Figure 11 shows adjusted box plots that depict the distribution of VCDR, HCDR, and ACDR computed from the experts’ annotations and various ground-truths. The adjusted box plots are more robust than the standard box plots as they account for skew and outliers in the data distribution³⁹. The adjusted box plots of VCDR, HCDR, and ACDR computed using the STAPLE algorithm ground-truth have a large overlap with those computed from the outlines of several experts. This is closely followed by the majority and median ground-truth based VCDR, HCDR, and ACDR.

Fig. 11.

Adjusted box plots showing the distribution of VCDR, HCDR, and ACDR computed from the individual expert’s annotations and those computed from the mean, median, majority, and STAPLE ground-truths.

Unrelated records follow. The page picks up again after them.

def dKind (w0 : Word) : Nat := w0.toNat % 4
def dSide (w0 : Word) : Bool := w0.toNat / 4 % 4 = 1
def dRing (w0 : Word) : Nat := 2 ^ (w0.toNat / 2 ^ 20 % 16 + 4)
def dEvents (w0 : Word) : Nat := 2 ^ (w0.toNat / 2 ^ 28 % 16 + 4)
def dDie (w0 : Word) : Nat := w0.toNat / 2 ^ 34 % 4
def dFunc (w0 : Word) : Nat := w0.toNat / 2 ^ 36 % 256
def dPasid (w0 : Word) : Nat := w0.toNat / 2 ^ 44

/-- A reserved field or code, or a misaligned base (R450, R451). -/
def descBad (w0 base ev : Word) : Bool :=
  w0 &&& 0x30F0FFFF0#64 != 0 || w0.toNat / 2 ^ 20 % 16 > 12 || w0.toNat / 2 ^ 28 % 16 > 8 || 2 ≤ w0.toNat / 4 % 4 ||
  dKind w0 = 3 || 64 < dFunc w0 || base.toNat % (64 * dRing w0) != 0 || ev.toNat % 64 != 0

/-- Word 4. -/
def Queue.status (x : Queue) (bound : Bool) : Word :=
  wordN ((if x.err then 1 else 0) + (if bound then 4 else 0) + 256 * x.code.toNat + (if x.ovp then 2 ^ 16 else 0) + 2 ^ 32 * min x.ovf (2 ^ 32 - 1))

/-- A queue as its descriptor holds it. -/
def State.loadQueue (s : State) (q slot : Nat) : Queue :=
  let w0 := s.desc q 0
  let st := (s.desc q 4).toNat
  let rd := (s.desc q 2).toNat
  { ctx := s.cx.id, q, die := dDie w0, slot, w0, base := s.desc q 1, evBase := s.desc q 5, rd, evw := (s.desc q 6).toNat
    evr := (s.desc q 7).toNat, ovf := st / 2 ^ 32, ovp := st.testBit 16, code := BitVec.ofNat 8 (st / 256), err := st.testBit 0
    pend := false, look := [], ahead := rd, stop := false, joined := false, busy := none, launch := false }

/-- Writes rd, the status and the event indices to the descriptor. -/
def State.saveQueue (x : Queue) (bound : Bool) (s : State) : State :=
  (((s.putDesc x.q 2 (wordN x.rd)).putDesc x.q 4 (x.status bound)).putDesc x.q 6 (wordN x.evw)).putDesc x.q 7 (wordN x.evr)

def Queue.is (c q : Nat) (x : Queue) : Bool := x.ctx = c && x.q = q
def State.queue? (s : State) (c q : Nat) : Option Queue := s.queues.find? (Queue.is c q)
def State.setQueue (x : Queue) (s : State) : State :=
  { s with queues := s.queues.map fun y => if Queue.is x.ctx x.q y then x else y }.putDesc x.q 4 (x.status true)

/-! ### Event rings (R461, R462) -/

/-- An event record's bytes. -/
def eventBytes (kind code w1 w2 w3 : Nat) : List Byte :=
  leBytes (2 ^ 63 + 256 * kind + code) 8 ++ leBytes w1 8 ++ leBytes w2 8 ++ leBytes w3 8 ++ List.replicate 32 0

/-- Writes an event record, or counts it where the ring is full. -/
def State.event (kind code w1 w2 w3 : Nat) (x : Queue) (s : State) : Queue × State :=
  if (x.evw + 2 ^ 32 - x.evr % 2 ^ 32) % 2 ^ 32 = dEvents x.w0 then ({ x with ovf := x.ovf + 1, ovp := true }, s)
  else
    let a := x.evBase.toNat + 64 * (x.evw % dEvents x.w0)
    let s := match s.sideWrite (dSide x.w0) (dFunc x.w0) (dPasid x.w0) a (eventBytes kind code w1 w2 w3) with | .ok t => t | .error _ => s
    ({ x with evw := x.evw + 1 }, s)

/-- The overflow record, once there is room (R462). -/
def State.overflow (x : Queue) (s : State) : Queue × State :=
  if x.ovp && (x.evw + 2 ^ 32 - x.evr % 2 ^ 32) % 2 ^ 32 != dEvents x.w0 then s.event 2 0 0 0 (min x.ovf (2 ^ 32 - 1)) { x with ovp := false }
  else (x, s)

/-- Acts on a queue of the context in focus, bound or not. -/
def State.withQueue (q : Nat) (f : Queue → State → Queue × State) (s : State) : State :=
  match s.queue? s.cx.id q with
  | some x => let r := f x s; r.2.setQueue r.1
  | none => let r := f (s.loadQueue q 0) s; r.2.saveQueue r.1 false

/-! ### Wakes (R456 to R458) -/

/-- What is left of a command buffer whose call has issued. -/
def Queue.inCall (x : Queue) : List QPkt := x.look.takeWhile fun p => !p.ring

/-- What look-ahead has read from the ring is forgotten: it reads again at rd (R459). -/
def Queue.reread (x : Queue) : Queue := { x with look := x.inCall, ahead := x.rd, joined := false }

/-- A wake value applied in the slot. -/
def State.applyWake (v : Word) (x : Queue) (s : State) : Queue × State :=
  let x := { x with pend := true, stop := false }
  let x := if v.getLsbD 63 && x.err then { x.reread with err := false, code := 0 } else x
  if v.getLsbD 62 then s.overflow { x with evr := v.toNat % 2 ^ 32 } else (x, s)

/-- The wake word after a wake is merged into it. -/
def mergeWake (w v : Word) : Word :=
  let w := w ||| 1 ||| (v &&& 0x8000000000000000)
  if v.getLsbD 62 then (w &&& ~~~0x40000000FFFFFFFF#64) ||| (v &&& 0x40000000FFFFFFFF) ||| 1 else w

/-- The wake router accepts a source (R456, R465). -/
def State.wakeFrom (s : State) (src : Src) (q : Nat) : Bool :=
  match src with
  | .host f _ => f = dFunc (s.desc q 0)
  | .ctx c => c = s.cx.id
  | .peer a c => (List.range 512).any fun p => (s.peer? p).any fun e => e.accept && e.addr = a && e.ctx = c

/-- A wake reaches its queue of the context in focus: its slot, or its wake word where it has none or leaves it (R457, R458). -/
def State.wakeIn (q : Nat) (v : Word) (s : State) : State :=
  match (s.queue? s.cx.id q).filter fun x => !x.leaving with
  | some x => let r := s.applyWake v x; r.2.setQueue r.1
  | none => s.putDesc q 3 (mergeWake (s.desc q 3) v)

/-- WAKE_WRITE: accepted from the sources of R456 alone. -/
def State.wake (src : Src) (c q bytes : Nat) (v : Word) (s : State) : State :=
  if (s.cx? c).isNone || bytes != 8 || 256 ≤ q then s
  else
    let s := s.atCx c
    if !(s.wakeFrom src q) then s
    else (s.record 1 v.toNat (leBytes q 8)).wakeIn q v

def execWakeWrite (src : Src) (ctx q bytes : Nat) (val : Word) (s : State) : Out1 :=
  .next (State.wake src ctx q bytes val (match src with | .host _ _ => { s with linkUp := true } | _ => s))

/-- Swaps the wake word with 0 and applies it to a bound queue. -/
def State.takeWake (x : Queue) (s : State) : Queue × State :=
  let v := s.desc x.q 3
  let s := s.putDesc x.q 3 0
  if v = 0 then (x, s) else s.applyWake v x

/-- QUEUE_BIND (R451, R458): a bad descriptor is put into error with code 0x02. -/
def State.bindQueue (c q slot : Nat) (s : State) : State :=
  if (s.cx? c).isNone || 256 ≤ q || 64 ≤ slot || (s.queue? c q).isSome then s
  else
    let s := s.atCx c
    let x := s.loadQueue q slot
    if dKind x.w0 = 0 || dKind x.w0 = 2 || s.queues.any (fun y => y.die = x.die && y.slot = slot) then s
    else if descBad x.w0 x.base x.evBase then s.putDesc q 4 ({ x with err := true, code := 2 }.status false)
    else
      let r := { s with queues := s.queues ++ [x] }.takeWake x
      r.2.setQueue { r.1 with pend := true }

def execQueueBind (ctx q slot : Nat) (s : State) : Out1 := .next (s.bindQueue ctx q slot)

/-- QUEUE_UNMAP, which ends once no packet is issuing: a wake that came meanwhile binds the queue again at once (R458). -/
def State.unbindQueue (c q : Nat) (s : State) : State :=
  match s.queue? c q with
  | none => s
  | some x =>
    if x.busy.isSome || !x.inCall.isEmpty then (s.atCx c).setQueue { x with leaving := true }
    else
      let s := (s.atCx c).saveQueue x false
      let s := if x.pend then s.putDesc q 3 (s.desc q 3 ||| 1) else s
      let s := { s with queues := s.queues.filter fun y => !(Queue.is c q y) }
      if s.desc q 3 = 0 then s else s.bindQueue c q x.slot

def execQueueUnmap (ctx q : Nat) (s : State) : Out1 := .next (s.unbindQueue ctx q)

/-! ### Packets (R452, R453) -/

def QPkt.type (p : QPkt) : Nat := p.w[0].toNat / 2 ^ 32 % 256
def packetOf (b : List Byte) (ring : Bool) (depth : Nat) : QPkt :=
  { w := Vector.ofFn fun i : Fin 8 => wordN (fieldAt b (8 * i.val) 8), ring, depth }

/-- The error code of a packet that is reserved, malformed or nested too deep (R452, R453, Table 15-5). -/
def QPkt.fault (p : QPkt) : Option (BitVec 8) :=
  let z (l : List (Fin 8)) : Bool := l.all fun i => p.w[i] = 0
  let head := p.w[0].toNat / 2 ^ 40 % 2 ^ 23 = 0 && p.w[1].toNat / 2 % 4 = 0
  let pages := 1 ≤ p.w[4].toNat && p.w[4].toNat ≤ 65536
  let ok := match p.type with
    | 1 | 5 | 6 => z [2, 3, 4, 5, 6, 7]
    | 2 => z [6, 7] && pages && p.w[2].toNat % 65536 = 0 && p.w[3].toNat % 65536 = 0 && p.w[5] &&& ~~~0x307FF#64 = 0 &&
        attrLegal (p.w[5].setWidth 11)
    | 3 => z [3, 5, 6, 7] && pages && p.w[2].toNat % 65536 = 0
    | 4 => z [4, 5, 6, 7] && p.w[2].toNat % 64 = 0 && 1 ≤ p.w[3].toNat && p.w[3].toNat ≤ 4096
    | _ => true
  if p.type = 0 || 6 < p.type then some 1
  else if !(head && ok) then some 2
  else if p.type = 4 && p.depth = 4 then some 4
  else none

The adjusted/robust box plots were generated using litteR package³⁹.

Author contributions

C.S.S. conceived the project and directed the research; J.R.H.K. designed and implemented the project; J.R.H.K. and J.H.G. developed Java-based ImageJ plugins, generated binary segmentation ground-truths and fusion of experts’ annotations. J.R.H.K. and J.H.G. carried out experimental validation and statistical analysis; Y.K., N.K., U.V., P.G., and S.P. analyzed the fundus images clinically, performed manual annotations, and provided glaucoma binary decisions; J.R.H.K., J.H.G., and C.S.S. wrote the paper.

Code availability

No custom code was used.

Competing interests

The authors declare no competing interests.